For this exercise, return exactly the lines of the material below that begin at the one with "(d.op = 4 → j.st = .printing" and stop after the one with "unfold State.onAxis; (with_reducible".

------------------------

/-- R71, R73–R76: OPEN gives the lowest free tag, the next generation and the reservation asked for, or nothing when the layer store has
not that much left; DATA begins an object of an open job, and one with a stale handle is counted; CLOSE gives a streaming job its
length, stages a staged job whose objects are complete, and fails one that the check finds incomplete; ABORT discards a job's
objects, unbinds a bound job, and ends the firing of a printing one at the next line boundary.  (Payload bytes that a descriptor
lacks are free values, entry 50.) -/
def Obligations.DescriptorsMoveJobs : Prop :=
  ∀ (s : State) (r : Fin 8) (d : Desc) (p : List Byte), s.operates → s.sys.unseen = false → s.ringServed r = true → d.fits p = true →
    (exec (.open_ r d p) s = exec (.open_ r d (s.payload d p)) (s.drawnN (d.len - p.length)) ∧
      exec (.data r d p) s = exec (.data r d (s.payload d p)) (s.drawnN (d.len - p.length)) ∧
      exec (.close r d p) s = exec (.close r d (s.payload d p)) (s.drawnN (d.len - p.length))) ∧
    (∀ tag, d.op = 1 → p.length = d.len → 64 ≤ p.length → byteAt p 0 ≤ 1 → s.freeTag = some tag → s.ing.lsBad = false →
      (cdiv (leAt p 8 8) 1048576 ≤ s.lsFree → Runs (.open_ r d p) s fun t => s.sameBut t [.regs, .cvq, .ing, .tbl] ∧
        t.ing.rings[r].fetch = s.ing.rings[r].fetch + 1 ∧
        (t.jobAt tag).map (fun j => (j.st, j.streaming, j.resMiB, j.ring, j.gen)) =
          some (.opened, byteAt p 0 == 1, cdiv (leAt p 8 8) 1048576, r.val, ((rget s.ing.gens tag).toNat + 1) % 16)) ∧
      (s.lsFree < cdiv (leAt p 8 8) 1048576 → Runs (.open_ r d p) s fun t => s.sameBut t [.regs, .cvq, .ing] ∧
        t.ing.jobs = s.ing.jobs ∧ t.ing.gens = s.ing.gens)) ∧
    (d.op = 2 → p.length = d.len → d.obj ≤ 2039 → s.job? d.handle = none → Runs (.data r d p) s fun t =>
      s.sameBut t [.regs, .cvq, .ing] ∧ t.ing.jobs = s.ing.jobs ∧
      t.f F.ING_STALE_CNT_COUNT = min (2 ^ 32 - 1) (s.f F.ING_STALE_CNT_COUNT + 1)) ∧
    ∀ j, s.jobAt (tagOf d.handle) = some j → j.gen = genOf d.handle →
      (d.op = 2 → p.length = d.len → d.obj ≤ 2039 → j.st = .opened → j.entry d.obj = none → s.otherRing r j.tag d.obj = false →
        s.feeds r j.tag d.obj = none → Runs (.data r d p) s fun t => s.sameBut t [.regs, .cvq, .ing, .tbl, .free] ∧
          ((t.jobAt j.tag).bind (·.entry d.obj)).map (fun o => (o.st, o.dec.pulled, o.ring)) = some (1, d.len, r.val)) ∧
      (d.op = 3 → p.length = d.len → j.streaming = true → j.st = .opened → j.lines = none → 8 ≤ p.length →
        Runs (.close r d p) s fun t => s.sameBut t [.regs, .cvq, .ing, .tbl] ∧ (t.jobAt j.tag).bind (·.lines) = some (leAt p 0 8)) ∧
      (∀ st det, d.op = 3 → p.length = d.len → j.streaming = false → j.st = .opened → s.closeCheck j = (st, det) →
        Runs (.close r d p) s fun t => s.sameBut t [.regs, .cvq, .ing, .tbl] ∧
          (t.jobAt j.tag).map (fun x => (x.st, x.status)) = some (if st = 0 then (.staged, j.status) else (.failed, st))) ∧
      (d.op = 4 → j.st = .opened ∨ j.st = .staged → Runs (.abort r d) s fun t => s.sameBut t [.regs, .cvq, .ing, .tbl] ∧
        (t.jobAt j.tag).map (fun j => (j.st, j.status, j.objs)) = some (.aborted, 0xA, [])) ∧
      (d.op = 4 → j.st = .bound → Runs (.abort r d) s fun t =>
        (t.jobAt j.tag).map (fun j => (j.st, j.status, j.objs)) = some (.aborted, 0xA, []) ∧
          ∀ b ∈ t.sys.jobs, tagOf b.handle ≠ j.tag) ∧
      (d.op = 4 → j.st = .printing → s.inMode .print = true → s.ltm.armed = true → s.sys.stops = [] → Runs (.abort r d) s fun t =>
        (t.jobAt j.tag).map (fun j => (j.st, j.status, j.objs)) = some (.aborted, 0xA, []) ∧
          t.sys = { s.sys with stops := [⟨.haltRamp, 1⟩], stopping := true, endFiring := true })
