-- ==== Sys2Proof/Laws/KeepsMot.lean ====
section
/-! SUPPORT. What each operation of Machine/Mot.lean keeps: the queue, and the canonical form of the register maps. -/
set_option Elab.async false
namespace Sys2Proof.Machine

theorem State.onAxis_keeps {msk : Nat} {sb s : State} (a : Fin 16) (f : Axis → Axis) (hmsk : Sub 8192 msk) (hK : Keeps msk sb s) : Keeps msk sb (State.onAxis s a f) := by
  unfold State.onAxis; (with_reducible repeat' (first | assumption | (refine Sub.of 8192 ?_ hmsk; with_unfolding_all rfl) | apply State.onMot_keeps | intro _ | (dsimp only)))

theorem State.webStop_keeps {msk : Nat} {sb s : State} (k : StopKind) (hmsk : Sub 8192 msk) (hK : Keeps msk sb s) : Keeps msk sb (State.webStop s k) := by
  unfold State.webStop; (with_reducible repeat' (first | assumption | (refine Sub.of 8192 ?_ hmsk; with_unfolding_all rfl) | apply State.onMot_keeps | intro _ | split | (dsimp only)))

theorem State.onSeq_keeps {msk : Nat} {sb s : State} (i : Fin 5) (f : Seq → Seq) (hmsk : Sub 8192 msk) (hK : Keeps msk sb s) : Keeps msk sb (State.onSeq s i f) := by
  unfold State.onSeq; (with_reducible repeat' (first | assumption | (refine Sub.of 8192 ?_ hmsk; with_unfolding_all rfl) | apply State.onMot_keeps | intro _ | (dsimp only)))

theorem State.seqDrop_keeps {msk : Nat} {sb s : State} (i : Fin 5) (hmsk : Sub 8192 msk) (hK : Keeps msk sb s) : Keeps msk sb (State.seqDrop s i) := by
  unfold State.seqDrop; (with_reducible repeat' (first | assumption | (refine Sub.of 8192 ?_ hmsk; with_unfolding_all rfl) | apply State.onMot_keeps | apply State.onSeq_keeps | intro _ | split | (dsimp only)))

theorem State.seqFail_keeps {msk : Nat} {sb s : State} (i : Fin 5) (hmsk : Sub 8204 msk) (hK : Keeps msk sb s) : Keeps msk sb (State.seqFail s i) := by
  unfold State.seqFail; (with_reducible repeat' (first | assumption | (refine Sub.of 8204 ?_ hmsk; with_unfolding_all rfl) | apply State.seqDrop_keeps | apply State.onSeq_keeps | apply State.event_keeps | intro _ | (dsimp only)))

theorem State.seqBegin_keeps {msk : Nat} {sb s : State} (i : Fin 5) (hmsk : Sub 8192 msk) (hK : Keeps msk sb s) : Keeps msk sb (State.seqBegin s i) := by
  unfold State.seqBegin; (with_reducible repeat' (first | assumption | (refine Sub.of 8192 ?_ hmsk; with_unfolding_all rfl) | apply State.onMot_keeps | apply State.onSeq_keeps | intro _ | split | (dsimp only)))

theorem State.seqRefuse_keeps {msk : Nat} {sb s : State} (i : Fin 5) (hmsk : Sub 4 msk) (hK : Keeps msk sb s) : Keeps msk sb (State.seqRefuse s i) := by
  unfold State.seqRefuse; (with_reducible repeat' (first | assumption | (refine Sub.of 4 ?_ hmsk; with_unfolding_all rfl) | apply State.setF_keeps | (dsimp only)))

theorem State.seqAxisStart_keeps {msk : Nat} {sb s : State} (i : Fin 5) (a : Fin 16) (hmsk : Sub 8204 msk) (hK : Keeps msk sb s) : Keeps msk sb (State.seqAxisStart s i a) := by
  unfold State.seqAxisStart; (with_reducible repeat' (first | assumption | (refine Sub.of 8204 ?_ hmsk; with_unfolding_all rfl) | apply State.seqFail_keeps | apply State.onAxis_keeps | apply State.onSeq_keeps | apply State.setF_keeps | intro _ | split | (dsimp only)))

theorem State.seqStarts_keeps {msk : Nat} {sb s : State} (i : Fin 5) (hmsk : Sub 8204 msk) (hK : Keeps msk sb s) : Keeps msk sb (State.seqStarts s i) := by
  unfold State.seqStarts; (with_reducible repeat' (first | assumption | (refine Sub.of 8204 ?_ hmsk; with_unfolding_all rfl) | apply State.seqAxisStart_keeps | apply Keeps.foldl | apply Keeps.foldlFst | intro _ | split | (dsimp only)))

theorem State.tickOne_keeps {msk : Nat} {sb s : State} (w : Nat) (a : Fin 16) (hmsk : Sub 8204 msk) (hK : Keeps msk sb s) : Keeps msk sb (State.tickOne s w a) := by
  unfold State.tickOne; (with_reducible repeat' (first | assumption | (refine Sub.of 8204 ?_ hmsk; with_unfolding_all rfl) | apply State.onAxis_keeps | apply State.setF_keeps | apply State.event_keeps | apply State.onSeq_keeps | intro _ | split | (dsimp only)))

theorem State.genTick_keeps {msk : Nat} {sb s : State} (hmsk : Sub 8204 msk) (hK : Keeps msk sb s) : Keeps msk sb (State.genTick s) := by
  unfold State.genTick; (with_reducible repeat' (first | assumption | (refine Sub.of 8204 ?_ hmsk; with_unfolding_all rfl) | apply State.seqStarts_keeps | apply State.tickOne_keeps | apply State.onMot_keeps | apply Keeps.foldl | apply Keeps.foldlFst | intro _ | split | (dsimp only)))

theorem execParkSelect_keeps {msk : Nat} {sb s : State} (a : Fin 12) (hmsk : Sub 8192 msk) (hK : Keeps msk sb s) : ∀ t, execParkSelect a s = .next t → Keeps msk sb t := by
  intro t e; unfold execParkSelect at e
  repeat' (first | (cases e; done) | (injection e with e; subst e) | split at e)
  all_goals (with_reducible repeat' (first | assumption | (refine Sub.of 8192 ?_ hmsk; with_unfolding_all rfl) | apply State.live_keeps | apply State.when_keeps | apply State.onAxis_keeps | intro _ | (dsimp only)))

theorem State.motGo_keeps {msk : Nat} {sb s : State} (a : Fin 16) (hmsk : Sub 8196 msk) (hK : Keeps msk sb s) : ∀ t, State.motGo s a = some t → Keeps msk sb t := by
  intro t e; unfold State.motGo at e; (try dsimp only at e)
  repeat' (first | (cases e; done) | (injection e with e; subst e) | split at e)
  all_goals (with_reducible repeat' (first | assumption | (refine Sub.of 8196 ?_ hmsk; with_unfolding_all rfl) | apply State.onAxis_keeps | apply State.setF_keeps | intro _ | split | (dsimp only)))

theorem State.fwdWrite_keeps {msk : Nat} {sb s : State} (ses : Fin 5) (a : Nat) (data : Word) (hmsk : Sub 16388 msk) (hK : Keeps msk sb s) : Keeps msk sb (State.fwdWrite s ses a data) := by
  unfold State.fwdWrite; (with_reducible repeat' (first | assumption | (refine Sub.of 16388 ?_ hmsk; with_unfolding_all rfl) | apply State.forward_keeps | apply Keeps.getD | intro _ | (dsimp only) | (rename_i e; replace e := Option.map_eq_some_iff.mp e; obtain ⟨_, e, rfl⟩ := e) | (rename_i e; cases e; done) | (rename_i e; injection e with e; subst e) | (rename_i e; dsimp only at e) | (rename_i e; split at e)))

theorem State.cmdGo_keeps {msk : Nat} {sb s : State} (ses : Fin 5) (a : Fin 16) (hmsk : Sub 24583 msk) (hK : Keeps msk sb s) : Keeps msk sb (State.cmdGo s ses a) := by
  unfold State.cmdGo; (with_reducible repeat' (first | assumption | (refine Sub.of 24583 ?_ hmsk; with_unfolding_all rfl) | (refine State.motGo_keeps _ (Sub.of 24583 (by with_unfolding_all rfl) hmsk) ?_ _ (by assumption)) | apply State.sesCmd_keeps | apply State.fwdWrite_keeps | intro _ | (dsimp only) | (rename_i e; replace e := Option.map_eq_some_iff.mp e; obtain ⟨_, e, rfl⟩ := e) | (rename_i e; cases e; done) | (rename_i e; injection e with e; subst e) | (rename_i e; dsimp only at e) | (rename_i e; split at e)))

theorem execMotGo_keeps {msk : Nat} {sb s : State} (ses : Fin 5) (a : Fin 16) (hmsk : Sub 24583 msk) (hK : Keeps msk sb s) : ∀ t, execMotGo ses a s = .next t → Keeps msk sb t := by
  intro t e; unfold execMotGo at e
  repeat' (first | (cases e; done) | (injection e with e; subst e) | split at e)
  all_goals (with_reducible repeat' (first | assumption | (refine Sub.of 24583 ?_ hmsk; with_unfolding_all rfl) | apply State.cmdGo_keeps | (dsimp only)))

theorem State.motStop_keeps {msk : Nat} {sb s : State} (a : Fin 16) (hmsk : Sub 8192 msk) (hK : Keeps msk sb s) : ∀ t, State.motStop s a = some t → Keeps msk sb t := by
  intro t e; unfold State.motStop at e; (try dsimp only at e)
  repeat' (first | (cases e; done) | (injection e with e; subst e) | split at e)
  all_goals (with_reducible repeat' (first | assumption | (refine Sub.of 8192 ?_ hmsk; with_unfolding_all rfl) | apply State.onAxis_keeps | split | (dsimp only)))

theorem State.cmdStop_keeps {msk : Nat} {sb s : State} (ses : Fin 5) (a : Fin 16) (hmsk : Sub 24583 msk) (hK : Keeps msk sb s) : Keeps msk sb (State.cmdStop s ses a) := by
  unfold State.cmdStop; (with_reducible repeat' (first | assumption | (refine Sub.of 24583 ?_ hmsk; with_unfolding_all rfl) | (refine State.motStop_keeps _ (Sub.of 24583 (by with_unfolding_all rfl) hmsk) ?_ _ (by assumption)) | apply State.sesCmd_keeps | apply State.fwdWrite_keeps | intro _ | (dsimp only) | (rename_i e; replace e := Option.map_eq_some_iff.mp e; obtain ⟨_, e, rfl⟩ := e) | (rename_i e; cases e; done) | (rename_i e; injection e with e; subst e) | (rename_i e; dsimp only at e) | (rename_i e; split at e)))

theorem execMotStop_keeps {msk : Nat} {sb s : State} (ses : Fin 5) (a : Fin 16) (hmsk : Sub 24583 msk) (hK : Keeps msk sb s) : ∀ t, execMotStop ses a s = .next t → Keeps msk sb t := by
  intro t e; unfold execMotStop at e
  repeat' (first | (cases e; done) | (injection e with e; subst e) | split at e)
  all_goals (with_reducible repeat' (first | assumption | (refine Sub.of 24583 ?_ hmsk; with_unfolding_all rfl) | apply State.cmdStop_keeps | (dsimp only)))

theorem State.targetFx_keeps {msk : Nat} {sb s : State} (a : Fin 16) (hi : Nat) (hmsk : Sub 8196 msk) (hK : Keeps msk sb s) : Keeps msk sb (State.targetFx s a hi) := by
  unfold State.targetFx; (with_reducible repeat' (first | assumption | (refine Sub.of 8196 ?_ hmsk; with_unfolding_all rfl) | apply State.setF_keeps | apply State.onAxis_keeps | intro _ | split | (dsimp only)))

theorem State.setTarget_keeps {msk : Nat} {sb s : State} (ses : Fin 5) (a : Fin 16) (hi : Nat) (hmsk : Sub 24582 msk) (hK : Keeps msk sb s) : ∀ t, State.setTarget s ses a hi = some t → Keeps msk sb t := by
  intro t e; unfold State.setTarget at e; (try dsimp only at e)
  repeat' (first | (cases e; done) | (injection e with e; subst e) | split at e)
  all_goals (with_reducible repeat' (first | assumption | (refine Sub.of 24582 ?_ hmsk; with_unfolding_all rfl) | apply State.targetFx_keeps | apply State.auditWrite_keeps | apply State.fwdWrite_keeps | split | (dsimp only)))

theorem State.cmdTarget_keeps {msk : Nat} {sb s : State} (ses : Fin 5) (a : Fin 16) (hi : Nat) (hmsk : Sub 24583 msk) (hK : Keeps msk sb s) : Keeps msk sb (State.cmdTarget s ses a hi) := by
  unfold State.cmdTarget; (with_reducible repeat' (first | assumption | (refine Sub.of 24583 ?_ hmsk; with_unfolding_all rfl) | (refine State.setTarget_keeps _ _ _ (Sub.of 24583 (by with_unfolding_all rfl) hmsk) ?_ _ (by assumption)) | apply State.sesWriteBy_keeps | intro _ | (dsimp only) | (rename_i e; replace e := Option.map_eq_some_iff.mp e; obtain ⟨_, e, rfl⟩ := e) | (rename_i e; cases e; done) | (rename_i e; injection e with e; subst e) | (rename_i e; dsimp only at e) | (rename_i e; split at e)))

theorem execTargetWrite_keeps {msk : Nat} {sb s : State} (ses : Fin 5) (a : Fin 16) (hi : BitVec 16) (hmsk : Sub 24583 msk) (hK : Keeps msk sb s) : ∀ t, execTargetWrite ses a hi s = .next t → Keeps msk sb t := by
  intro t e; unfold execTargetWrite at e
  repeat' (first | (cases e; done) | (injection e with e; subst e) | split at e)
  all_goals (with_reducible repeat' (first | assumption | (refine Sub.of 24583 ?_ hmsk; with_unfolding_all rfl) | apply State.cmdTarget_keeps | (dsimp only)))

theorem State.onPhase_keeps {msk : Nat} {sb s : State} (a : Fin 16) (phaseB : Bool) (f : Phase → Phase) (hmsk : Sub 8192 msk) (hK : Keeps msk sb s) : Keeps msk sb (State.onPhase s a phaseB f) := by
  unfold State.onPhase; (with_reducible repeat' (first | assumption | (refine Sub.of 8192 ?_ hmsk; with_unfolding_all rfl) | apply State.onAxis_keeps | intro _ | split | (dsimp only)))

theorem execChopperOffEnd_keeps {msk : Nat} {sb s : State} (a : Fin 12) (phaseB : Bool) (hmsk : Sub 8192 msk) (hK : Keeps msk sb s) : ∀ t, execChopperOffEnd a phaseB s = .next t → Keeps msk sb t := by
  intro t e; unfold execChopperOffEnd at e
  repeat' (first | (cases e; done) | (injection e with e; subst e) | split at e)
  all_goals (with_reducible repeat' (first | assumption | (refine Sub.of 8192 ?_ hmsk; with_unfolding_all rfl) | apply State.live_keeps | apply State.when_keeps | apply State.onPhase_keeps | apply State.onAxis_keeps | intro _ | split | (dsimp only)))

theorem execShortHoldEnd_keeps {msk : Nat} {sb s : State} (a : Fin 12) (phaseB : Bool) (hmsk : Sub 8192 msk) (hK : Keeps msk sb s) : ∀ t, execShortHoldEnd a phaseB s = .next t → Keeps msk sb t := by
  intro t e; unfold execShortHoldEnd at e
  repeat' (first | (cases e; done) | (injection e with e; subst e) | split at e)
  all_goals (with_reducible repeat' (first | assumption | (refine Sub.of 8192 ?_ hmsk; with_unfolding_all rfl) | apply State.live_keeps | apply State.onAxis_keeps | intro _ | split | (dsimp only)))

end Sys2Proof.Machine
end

------------------------

▸ ANSWER SPACE:
      (d.op = 4 → j.st = .printing → s.inMode .print = true → s.ltm.armed = true → s.sys.stops = [] → Runs (.abort r d) s fun t =>
        (t.jobAt j.tag).map (fun j => (j.st, j.status, j.objs)) = some (.aborted, 0xA, []) ∧
          t.sys = { s.sys with stops := [⟨.haltRamp, 1⟩], stopping := true, endFiring := true })
-- ==== Sys2Proof/Laws/KeepsMot.lean ====
section
/-! SUPPORT. What each operation of Machine/Mot.lean keeps: the queue, and the canonical form of the register maps. -/
set_option Elab.async false
namespace Sys2Proof.Machine

theorem State.onAxis_keeps {msk : Nat} {sb s : State} (a : Fin 16) (f : Axis → Axis) (hmsk : Sub 8192 msk) (hK : Keeps msk sb s) : Keeps msk sb (State.onAxis s a f) := by
  unfold State.onAxis; (with_reducible repeat' (first | assumption | (refine Sub.of 8192 ?_ hmsk; with_unfolding_all rfl) | apply State.onMot_keeps | intro _ | (dsimp only)))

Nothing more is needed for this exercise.